**EXERCISE PROMPT**
Copy exactly the lines of the data below that run from the line holding "(R163, R166). -/" through the line holding "-- ==== Sys2Proof/Machine/Speed.lean", both ends included.

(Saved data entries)

****************************************

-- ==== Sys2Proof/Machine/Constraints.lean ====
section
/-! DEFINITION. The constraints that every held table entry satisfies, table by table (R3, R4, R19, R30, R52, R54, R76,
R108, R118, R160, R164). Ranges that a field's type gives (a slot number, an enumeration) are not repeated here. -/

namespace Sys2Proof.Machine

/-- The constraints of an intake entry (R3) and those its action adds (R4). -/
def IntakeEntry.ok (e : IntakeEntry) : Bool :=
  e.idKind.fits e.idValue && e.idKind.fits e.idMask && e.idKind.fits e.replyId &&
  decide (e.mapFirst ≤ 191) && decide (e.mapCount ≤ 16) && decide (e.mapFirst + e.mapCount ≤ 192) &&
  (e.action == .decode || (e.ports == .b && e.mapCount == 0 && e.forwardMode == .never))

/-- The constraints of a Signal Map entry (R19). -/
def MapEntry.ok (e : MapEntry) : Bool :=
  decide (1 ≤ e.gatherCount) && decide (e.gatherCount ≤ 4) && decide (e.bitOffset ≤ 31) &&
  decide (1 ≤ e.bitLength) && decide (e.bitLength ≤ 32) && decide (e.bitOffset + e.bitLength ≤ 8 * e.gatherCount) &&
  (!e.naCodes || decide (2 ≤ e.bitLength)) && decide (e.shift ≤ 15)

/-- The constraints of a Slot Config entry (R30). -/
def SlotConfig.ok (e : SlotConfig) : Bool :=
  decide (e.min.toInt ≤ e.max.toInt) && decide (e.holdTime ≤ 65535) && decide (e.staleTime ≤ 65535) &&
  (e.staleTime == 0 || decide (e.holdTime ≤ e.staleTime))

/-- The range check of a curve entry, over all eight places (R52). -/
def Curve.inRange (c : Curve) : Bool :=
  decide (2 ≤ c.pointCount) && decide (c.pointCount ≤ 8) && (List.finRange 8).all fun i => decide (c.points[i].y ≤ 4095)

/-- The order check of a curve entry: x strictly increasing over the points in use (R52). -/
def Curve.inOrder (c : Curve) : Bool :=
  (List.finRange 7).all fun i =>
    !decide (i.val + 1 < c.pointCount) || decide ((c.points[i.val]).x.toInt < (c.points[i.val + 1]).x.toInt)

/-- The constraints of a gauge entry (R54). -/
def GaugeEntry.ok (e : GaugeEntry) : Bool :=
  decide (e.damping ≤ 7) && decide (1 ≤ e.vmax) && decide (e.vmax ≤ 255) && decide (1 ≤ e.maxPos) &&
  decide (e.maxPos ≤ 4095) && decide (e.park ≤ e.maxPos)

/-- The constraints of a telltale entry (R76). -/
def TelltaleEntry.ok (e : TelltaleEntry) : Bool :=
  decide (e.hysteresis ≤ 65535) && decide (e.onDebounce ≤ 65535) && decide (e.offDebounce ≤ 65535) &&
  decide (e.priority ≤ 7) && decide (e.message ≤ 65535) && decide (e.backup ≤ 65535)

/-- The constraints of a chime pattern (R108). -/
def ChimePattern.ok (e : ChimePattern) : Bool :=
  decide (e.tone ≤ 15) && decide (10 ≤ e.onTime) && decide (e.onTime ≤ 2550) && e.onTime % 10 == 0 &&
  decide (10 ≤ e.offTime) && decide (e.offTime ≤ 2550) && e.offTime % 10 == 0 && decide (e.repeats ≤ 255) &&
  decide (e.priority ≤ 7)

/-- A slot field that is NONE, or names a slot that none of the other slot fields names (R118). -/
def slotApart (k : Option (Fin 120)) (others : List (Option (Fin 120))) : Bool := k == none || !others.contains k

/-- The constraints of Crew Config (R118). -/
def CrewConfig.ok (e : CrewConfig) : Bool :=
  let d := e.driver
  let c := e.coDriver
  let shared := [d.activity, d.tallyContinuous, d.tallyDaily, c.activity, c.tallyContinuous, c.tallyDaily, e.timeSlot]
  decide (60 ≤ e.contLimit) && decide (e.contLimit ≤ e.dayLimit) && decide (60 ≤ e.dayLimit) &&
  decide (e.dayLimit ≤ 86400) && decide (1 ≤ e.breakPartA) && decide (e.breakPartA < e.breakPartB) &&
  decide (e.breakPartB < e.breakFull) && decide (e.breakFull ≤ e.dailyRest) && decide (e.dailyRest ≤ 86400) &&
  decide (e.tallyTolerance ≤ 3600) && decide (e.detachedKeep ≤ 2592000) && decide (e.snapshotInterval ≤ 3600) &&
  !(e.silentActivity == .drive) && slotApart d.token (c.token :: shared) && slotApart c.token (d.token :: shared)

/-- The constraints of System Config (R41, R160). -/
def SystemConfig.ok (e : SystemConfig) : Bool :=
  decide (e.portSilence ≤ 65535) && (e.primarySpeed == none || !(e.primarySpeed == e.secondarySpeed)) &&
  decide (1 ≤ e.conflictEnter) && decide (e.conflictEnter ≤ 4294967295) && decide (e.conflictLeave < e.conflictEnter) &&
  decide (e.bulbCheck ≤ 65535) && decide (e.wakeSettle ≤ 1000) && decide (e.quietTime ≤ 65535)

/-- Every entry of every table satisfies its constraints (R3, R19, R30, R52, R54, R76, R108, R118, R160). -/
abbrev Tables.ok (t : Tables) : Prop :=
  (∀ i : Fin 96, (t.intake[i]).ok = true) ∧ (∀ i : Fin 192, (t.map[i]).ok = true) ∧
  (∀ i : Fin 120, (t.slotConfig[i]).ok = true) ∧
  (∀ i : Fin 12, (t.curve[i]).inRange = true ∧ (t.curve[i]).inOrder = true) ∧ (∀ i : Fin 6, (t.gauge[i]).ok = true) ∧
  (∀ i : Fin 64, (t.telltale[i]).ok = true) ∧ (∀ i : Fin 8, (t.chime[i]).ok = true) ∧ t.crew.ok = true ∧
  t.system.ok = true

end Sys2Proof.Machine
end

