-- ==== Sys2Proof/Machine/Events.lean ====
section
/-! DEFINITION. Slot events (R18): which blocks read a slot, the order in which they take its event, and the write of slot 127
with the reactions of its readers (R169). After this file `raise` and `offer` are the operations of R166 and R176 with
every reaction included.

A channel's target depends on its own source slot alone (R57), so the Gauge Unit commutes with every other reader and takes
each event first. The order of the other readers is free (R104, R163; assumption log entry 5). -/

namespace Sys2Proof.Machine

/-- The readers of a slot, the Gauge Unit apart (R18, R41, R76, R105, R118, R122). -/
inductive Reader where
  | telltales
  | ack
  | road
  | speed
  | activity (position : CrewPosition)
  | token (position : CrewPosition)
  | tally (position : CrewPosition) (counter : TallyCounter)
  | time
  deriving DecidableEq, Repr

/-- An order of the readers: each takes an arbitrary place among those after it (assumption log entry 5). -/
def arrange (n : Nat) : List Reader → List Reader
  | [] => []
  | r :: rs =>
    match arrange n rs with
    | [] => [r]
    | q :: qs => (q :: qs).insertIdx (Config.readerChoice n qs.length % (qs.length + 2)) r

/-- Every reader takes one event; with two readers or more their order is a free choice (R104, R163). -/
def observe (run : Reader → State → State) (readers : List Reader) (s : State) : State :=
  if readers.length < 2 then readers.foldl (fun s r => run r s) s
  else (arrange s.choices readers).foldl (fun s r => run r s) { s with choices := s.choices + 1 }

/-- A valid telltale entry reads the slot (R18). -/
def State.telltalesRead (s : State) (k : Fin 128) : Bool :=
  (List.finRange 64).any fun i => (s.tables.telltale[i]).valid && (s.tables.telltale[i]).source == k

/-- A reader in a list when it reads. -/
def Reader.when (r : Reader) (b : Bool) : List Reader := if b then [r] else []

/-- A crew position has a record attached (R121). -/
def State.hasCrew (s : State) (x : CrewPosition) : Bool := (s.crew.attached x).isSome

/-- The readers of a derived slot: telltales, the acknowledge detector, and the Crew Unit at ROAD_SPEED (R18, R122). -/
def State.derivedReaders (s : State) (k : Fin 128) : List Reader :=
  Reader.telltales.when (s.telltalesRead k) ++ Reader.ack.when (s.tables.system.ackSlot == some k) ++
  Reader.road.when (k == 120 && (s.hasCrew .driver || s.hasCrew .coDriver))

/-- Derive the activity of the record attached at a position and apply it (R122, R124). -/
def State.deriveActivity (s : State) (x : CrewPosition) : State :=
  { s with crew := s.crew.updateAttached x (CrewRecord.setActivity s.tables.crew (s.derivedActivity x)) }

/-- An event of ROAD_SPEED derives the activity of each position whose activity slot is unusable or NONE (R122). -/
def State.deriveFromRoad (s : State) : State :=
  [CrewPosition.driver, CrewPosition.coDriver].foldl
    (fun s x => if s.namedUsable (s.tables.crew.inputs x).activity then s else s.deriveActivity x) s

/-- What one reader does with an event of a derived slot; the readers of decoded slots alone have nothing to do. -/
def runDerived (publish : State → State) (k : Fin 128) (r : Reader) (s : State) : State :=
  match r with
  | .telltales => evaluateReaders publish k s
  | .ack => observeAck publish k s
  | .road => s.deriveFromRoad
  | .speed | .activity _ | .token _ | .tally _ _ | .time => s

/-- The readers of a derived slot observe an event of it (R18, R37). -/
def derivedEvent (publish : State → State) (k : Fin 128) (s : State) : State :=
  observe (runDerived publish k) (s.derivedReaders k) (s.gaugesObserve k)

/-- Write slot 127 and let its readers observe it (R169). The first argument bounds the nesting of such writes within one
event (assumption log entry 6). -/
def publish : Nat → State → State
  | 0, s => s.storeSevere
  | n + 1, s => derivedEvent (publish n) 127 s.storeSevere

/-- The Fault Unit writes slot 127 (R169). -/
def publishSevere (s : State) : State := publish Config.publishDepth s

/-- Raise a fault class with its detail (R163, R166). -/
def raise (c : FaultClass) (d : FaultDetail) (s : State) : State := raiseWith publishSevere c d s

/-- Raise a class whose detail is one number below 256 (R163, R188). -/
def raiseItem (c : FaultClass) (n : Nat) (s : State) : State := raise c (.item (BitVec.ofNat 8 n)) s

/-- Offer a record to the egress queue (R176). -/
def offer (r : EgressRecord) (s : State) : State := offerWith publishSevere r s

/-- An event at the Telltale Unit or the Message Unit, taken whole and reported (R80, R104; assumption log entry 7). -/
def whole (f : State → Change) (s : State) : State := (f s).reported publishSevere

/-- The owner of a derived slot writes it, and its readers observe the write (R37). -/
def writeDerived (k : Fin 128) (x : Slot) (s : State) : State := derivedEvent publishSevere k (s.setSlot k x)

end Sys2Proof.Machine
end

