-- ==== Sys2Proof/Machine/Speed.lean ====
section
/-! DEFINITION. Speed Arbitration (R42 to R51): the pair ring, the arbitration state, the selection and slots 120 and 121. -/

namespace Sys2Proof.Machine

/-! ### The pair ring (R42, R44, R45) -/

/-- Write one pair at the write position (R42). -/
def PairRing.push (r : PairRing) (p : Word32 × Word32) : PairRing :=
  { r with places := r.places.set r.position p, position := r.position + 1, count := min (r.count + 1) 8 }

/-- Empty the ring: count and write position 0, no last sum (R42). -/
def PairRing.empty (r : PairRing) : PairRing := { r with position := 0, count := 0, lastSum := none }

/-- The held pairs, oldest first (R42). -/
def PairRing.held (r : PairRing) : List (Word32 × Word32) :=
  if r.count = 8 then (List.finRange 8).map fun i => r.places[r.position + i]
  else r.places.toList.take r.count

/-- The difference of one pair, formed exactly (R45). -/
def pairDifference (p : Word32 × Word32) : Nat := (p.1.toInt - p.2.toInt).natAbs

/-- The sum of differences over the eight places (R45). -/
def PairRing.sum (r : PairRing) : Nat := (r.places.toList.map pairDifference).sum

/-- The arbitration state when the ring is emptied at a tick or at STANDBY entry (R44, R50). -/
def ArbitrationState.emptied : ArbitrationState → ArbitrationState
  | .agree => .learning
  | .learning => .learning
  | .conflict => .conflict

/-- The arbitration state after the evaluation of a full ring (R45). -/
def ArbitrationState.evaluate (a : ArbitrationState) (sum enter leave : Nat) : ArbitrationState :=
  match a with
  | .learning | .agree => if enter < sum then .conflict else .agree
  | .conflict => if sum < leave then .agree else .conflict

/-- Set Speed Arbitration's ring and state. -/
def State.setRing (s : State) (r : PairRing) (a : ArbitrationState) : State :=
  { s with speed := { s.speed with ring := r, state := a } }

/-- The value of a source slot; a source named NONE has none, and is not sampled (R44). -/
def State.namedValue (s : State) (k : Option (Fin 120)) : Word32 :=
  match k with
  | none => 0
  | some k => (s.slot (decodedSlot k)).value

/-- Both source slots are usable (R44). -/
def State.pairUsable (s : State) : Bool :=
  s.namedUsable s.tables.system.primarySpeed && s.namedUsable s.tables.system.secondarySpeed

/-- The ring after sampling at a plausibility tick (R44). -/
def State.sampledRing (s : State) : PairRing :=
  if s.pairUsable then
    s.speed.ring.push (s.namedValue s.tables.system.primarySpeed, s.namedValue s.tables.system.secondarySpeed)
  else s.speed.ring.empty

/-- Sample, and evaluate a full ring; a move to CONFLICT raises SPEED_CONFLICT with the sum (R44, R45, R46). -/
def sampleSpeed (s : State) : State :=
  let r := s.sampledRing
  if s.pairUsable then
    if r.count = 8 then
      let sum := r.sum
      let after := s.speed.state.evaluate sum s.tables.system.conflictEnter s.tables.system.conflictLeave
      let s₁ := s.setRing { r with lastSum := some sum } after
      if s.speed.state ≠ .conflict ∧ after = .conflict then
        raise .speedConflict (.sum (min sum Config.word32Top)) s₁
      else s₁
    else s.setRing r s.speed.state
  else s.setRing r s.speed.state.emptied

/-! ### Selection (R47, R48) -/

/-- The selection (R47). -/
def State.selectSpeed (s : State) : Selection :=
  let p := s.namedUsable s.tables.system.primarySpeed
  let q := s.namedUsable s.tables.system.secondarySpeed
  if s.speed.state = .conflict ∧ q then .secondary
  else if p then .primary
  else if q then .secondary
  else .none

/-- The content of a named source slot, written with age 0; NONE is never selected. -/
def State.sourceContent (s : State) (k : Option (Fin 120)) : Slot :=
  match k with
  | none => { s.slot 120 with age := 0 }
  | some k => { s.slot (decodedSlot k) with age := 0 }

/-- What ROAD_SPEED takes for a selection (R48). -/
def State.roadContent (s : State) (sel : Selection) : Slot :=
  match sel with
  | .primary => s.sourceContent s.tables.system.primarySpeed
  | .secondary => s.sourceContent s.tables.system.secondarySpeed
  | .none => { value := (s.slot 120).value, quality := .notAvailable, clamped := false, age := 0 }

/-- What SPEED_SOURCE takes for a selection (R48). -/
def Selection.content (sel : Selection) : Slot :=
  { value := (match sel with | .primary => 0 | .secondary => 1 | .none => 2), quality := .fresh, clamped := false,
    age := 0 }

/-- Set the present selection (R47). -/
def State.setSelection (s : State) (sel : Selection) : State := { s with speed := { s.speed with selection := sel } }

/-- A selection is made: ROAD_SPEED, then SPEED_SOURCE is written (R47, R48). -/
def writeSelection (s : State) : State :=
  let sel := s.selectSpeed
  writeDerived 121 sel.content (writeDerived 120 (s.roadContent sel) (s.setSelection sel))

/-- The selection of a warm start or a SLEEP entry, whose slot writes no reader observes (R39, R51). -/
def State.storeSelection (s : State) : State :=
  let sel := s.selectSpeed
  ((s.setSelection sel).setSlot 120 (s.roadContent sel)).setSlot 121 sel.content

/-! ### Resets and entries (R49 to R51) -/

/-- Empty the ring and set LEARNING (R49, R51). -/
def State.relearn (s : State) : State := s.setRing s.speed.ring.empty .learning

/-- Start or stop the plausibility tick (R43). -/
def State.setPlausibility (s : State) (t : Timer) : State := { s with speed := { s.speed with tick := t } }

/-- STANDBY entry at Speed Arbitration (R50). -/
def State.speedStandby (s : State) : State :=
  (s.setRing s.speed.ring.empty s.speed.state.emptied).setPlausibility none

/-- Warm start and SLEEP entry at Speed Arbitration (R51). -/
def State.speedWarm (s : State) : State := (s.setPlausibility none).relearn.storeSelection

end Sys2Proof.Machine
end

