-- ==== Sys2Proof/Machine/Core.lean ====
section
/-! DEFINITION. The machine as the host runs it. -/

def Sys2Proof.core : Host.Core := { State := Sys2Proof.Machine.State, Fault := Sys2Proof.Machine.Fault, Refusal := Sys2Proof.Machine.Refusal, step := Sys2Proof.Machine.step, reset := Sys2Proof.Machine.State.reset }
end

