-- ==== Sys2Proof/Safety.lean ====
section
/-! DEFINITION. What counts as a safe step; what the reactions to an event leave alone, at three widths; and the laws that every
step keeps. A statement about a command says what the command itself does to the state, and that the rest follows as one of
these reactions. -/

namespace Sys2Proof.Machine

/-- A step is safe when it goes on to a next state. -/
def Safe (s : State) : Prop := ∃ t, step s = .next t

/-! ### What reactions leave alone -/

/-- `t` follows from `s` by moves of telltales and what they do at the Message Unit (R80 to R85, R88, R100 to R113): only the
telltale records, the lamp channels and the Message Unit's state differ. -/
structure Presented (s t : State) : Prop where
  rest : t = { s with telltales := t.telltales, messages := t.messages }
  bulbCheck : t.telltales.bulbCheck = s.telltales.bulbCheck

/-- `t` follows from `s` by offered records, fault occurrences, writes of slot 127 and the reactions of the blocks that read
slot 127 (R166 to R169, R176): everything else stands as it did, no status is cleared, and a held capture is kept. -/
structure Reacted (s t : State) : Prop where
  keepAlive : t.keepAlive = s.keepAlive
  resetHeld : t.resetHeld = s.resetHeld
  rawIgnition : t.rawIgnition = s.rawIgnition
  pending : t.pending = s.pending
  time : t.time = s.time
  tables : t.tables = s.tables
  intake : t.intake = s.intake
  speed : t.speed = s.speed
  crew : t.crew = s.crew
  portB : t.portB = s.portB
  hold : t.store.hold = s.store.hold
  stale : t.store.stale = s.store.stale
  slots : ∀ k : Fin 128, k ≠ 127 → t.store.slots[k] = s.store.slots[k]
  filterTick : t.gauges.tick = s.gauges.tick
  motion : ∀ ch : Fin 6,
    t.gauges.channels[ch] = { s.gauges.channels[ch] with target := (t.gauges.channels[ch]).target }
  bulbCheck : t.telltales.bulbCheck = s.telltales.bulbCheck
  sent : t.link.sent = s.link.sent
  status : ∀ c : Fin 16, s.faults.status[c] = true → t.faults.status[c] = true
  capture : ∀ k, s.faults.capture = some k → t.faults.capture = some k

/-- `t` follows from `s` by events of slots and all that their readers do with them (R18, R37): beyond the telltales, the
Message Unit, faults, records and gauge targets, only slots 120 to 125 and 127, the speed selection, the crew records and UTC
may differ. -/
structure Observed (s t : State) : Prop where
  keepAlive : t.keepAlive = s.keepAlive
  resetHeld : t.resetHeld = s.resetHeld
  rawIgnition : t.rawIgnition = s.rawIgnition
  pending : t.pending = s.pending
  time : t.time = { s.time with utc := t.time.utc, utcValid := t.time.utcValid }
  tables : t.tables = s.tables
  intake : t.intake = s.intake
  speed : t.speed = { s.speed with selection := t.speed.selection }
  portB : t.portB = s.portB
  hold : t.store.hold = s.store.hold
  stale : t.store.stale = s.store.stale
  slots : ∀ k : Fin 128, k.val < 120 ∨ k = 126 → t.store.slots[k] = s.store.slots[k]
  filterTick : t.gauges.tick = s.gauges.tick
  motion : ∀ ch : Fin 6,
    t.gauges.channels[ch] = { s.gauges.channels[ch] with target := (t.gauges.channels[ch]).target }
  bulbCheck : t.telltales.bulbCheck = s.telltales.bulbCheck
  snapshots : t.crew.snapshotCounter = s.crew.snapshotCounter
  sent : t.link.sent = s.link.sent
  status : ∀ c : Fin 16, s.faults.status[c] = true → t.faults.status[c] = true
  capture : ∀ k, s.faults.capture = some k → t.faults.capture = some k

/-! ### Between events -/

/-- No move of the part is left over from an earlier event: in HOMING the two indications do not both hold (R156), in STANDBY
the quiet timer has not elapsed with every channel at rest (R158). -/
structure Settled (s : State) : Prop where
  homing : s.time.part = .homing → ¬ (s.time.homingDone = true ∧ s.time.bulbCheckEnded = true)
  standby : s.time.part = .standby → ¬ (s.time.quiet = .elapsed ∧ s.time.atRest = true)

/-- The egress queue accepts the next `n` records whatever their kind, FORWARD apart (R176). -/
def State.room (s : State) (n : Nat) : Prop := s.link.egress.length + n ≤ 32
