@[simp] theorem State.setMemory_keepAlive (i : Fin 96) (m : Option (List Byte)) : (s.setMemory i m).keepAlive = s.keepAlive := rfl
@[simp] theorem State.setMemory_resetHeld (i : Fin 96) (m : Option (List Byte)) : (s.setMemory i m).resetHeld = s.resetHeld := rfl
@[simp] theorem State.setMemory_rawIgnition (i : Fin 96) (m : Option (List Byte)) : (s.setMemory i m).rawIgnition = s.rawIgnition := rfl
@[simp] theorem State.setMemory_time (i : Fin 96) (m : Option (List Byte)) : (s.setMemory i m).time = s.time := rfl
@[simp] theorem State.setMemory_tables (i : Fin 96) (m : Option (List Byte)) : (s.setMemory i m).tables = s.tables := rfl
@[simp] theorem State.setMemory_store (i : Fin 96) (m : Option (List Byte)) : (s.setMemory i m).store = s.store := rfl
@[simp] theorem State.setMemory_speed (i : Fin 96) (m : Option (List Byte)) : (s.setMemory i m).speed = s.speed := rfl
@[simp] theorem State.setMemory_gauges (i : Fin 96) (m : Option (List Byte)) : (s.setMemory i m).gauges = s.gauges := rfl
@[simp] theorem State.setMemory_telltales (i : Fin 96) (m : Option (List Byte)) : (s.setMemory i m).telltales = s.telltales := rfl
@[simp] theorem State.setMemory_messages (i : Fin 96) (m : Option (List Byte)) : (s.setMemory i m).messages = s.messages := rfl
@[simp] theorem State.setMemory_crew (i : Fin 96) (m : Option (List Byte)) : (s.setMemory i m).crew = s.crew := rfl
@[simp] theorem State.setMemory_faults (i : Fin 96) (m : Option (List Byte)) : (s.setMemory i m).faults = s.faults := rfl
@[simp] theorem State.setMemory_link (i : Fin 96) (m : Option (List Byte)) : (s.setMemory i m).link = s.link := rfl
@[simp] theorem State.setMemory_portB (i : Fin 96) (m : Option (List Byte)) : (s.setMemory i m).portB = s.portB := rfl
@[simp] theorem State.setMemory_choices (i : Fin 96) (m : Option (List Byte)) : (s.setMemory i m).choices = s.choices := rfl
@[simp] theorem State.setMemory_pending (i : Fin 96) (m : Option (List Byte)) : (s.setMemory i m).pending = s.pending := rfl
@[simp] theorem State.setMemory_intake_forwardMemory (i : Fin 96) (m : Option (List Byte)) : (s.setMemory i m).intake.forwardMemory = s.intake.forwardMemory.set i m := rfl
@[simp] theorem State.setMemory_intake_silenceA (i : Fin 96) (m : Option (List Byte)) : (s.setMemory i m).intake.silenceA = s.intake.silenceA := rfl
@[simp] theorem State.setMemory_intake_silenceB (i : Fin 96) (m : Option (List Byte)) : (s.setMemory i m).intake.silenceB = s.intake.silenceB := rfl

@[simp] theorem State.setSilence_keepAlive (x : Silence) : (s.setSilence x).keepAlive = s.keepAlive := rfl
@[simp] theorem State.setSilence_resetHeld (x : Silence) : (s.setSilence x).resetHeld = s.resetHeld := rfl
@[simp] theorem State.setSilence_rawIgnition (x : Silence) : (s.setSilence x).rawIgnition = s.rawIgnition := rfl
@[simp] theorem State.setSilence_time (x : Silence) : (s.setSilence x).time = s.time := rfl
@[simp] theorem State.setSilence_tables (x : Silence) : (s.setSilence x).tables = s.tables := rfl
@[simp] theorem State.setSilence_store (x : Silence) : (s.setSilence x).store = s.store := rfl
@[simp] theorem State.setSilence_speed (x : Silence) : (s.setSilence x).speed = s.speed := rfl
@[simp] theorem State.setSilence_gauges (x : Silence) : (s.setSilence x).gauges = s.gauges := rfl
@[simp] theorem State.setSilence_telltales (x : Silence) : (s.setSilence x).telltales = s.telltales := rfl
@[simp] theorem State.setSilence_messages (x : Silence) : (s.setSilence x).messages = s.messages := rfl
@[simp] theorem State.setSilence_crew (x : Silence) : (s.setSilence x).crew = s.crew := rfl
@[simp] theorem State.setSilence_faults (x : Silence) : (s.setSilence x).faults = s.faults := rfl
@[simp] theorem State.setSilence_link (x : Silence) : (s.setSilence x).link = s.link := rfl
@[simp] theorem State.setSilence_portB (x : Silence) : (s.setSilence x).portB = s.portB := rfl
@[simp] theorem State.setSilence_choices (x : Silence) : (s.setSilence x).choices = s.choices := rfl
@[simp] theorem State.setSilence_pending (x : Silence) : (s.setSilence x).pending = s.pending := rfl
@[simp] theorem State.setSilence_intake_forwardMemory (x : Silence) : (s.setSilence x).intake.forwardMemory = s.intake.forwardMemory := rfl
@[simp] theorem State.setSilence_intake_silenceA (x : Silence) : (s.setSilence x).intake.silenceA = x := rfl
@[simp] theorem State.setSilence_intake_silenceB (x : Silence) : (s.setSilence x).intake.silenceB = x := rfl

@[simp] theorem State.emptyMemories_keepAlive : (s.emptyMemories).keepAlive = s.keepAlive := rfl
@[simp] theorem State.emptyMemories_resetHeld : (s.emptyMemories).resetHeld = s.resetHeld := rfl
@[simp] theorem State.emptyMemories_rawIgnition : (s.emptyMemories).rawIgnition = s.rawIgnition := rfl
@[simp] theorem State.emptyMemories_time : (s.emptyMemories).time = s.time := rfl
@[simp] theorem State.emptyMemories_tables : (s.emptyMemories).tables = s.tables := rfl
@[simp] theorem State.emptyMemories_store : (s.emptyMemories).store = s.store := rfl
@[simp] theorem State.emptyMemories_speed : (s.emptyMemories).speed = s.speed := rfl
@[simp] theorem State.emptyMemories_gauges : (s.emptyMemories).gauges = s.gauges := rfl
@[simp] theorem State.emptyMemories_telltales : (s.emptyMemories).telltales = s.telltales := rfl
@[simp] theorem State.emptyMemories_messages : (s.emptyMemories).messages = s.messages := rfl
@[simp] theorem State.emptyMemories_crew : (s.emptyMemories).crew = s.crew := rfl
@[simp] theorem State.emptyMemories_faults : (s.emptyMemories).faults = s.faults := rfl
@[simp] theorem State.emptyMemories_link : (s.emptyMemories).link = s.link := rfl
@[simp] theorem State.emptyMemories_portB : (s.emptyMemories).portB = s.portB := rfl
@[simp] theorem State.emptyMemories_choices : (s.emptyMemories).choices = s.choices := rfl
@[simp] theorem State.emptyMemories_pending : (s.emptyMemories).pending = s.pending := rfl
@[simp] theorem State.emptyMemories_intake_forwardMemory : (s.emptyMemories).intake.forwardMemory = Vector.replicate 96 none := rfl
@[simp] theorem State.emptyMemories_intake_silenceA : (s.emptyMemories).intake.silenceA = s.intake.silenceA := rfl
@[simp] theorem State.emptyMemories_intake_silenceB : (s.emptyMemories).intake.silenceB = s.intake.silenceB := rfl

****************************************

**PROBLEM SOLUTION**
/-- Raise a fault class with its detail (R163, R166). -/
def raise (c : FaultClass) (d : FaultDetail) (s : State) : State := raiseWith publishSevere c d s

/-- Raise a class whose detail is one number below 256 (R163, R188). -/
def raiseItem (c : FaultClass) (n : Nat) (s : State) : State := raise c (.item (BitVec.ofNat 8 n)) s

/-- Offer a record to the egress queue (R176). -/
def offer (r : EgressRecord) (s : State) : State := offerWith publishSevere r s

/-- An event at the Telltale Unit or the Message Unit, taken whole and reported (R80, R104; assumption log entry 7). -/
def whole (f : State → Change) (s : State) : State := (f s).reported publishSevere

/-- The owner of a derived slot writes it, and its readers observe the write (R37). -/
def writeDerived (k : Fin 128) (x : Slot) (s : State) : State := derivedEvent publishSevere k (s.setSlot k x)

end Sys2Proof.Machine
end

-- ==== Sys2Proof/Machine/Speed.lean ====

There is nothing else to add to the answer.